## Collected data

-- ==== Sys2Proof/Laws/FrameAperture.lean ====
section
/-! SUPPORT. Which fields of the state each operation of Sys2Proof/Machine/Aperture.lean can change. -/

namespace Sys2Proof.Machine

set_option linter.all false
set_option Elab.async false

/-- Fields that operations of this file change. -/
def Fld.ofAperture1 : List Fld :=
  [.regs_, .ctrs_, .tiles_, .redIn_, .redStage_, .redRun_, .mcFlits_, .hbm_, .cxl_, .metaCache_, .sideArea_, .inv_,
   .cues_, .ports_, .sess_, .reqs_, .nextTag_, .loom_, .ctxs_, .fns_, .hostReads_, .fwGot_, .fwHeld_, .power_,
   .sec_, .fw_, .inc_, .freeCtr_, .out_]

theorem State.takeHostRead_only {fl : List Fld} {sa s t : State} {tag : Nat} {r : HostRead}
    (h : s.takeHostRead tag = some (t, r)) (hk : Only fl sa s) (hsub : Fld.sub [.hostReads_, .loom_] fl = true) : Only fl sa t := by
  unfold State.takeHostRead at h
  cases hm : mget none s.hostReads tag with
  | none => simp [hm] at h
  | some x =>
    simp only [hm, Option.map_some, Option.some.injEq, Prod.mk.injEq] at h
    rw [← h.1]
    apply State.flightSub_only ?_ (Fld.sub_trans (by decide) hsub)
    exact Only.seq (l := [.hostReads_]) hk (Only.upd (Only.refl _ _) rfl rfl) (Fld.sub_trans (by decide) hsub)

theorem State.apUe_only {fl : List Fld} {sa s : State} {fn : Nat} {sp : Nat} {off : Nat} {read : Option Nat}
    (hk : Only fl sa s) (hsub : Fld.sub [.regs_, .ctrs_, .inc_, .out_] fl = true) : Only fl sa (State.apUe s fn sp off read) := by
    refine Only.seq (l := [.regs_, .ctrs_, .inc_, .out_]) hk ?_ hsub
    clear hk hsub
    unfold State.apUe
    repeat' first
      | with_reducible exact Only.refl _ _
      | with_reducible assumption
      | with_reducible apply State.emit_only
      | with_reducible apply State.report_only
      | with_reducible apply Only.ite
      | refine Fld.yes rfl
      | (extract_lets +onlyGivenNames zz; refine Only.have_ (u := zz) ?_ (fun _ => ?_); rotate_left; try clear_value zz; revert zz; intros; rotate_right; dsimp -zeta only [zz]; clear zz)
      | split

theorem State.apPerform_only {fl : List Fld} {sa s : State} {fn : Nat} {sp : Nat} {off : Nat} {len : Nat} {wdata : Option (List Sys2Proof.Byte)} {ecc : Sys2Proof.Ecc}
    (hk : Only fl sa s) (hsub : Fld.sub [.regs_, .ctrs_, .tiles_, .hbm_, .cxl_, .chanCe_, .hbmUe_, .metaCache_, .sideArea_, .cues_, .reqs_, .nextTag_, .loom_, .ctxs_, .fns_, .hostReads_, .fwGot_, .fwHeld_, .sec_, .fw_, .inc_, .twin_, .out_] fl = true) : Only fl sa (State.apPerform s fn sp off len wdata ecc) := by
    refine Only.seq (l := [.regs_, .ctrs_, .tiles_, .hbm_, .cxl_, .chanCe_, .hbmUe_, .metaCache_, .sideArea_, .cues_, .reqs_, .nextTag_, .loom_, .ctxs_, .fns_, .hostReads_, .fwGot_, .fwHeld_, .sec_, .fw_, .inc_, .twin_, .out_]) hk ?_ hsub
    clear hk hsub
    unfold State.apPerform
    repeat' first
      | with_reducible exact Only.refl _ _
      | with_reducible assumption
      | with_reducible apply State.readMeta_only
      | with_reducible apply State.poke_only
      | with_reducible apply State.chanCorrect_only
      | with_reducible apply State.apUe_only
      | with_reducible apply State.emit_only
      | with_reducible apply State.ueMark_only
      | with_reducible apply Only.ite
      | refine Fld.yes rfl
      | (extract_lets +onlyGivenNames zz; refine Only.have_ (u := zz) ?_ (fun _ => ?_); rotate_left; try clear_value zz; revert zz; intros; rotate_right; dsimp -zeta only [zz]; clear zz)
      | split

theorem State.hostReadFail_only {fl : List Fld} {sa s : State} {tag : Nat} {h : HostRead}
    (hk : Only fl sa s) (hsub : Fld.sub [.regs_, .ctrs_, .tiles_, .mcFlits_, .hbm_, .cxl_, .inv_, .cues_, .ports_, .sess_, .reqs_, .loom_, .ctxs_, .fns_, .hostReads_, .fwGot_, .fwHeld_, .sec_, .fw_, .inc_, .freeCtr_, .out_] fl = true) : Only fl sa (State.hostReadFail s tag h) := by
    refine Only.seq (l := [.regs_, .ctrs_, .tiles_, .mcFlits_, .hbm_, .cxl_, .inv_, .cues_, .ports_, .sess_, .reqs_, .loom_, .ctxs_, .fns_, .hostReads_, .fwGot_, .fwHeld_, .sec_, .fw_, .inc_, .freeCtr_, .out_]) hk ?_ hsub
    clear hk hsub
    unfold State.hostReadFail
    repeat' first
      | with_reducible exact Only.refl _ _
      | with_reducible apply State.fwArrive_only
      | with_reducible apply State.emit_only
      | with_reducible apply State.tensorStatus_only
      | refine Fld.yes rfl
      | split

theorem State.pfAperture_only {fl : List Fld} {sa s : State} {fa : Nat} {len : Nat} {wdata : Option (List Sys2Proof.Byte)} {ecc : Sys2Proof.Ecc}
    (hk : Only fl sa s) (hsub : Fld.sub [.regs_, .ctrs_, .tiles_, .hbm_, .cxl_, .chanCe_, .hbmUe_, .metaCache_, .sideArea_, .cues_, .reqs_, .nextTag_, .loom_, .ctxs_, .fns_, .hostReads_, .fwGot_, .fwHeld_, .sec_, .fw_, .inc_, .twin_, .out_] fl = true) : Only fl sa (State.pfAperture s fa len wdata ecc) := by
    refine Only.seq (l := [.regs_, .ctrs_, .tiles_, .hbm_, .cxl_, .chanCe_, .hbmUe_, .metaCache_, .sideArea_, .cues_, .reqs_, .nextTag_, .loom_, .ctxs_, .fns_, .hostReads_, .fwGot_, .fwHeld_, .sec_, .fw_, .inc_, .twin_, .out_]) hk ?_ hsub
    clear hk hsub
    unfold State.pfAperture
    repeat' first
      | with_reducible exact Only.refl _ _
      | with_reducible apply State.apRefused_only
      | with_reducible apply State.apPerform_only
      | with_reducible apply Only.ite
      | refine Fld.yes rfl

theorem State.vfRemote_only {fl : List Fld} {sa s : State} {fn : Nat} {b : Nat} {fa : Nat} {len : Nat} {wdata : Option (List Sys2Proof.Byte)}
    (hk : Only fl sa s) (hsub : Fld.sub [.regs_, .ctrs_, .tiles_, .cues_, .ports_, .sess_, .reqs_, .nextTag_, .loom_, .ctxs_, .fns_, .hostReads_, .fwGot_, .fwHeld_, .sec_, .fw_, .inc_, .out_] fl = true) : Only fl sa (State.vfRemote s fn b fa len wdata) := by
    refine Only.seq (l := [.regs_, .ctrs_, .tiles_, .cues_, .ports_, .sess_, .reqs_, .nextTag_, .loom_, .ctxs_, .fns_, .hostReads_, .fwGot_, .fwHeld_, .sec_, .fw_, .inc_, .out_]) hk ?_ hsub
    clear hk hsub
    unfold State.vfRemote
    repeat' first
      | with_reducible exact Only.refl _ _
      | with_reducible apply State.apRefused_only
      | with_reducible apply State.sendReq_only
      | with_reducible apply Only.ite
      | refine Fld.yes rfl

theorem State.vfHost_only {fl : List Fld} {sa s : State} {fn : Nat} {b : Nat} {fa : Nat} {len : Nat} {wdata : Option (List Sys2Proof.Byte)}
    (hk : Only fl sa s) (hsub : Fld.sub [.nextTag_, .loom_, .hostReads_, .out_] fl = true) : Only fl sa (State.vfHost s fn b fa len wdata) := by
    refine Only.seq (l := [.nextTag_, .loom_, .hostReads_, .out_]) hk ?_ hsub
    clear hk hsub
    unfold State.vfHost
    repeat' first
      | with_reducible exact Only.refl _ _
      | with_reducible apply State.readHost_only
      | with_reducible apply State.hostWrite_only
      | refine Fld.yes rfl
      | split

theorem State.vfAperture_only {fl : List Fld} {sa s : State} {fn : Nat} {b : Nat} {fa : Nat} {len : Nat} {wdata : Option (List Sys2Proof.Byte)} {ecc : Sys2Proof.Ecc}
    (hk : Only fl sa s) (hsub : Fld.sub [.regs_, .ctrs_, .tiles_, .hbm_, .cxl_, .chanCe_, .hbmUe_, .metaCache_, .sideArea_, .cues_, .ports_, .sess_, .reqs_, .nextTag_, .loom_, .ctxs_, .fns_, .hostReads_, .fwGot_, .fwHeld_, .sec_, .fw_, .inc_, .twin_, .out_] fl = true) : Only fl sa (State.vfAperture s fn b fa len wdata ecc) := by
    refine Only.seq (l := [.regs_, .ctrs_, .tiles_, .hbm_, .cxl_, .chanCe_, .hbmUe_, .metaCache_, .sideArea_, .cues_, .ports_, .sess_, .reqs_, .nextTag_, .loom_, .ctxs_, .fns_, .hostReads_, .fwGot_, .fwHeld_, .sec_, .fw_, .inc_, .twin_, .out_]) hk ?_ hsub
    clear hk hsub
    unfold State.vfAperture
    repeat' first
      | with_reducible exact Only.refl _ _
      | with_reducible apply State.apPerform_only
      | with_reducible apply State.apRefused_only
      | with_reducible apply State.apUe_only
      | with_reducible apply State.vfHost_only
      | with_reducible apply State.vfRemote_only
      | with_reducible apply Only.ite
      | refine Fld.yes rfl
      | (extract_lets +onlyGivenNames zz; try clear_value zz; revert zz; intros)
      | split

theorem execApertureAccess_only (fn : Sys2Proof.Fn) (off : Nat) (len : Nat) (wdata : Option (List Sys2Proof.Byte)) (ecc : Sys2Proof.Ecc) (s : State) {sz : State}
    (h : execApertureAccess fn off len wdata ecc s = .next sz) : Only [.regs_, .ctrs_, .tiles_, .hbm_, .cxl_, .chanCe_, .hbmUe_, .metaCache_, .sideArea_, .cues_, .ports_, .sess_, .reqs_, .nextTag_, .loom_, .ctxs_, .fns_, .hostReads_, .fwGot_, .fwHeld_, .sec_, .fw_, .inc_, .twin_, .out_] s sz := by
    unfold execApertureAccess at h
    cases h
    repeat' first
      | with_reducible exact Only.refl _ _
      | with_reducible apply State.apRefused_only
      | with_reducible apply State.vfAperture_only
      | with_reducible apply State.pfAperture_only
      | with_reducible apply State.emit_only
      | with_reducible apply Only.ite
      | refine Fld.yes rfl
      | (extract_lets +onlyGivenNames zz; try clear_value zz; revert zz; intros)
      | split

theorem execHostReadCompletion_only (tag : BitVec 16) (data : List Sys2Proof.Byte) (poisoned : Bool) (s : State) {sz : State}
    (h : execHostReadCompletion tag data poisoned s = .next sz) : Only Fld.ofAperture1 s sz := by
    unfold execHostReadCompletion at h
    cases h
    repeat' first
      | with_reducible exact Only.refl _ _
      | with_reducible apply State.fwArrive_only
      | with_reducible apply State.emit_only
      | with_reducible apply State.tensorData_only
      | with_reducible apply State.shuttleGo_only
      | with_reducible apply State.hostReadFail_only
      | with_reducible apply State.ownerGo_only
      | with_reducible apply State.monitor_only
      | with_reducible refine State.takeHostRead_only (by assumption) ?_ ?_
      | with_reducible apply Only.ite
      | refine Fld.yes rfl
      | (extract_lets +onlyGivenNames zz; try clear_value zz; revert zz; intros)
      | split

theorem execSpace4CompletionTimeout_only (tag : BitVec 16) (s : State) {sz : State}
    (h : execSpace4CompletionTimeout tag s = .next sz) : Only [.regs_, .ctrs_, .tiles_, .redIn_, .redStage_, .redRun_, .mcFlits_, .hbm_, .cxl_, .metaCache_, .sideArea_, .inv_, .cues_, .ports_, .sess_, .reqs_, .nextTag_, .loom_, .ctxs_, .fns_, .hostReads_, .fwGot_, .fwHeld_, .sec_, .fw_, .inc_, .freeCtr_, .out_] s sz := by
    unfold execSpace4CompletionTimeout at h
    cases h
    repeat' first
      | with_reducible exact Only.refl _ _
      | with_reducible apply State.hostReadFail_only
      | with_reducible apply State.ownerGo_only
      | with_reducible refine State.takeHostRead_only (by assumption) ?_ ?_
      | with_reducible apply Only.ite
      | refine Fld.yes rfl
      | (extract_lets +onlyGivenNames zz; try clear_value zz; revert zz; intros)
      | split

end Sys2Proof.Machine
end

## What the task requires
Whenever the string "some" occurs in a line of the entries above, copy that line.

## Completed exercise
    (h : s.takeHostRead tag = some (t, r)) (hk : Only fl sa s) (hsub : Fld.sub [.hostReads_, .loom_] fl = true) : Only fl sa t := by
  | some x =>
    simp only [hm, Option.map_some, Option.some.injEq, Prod.mk.injEq] at h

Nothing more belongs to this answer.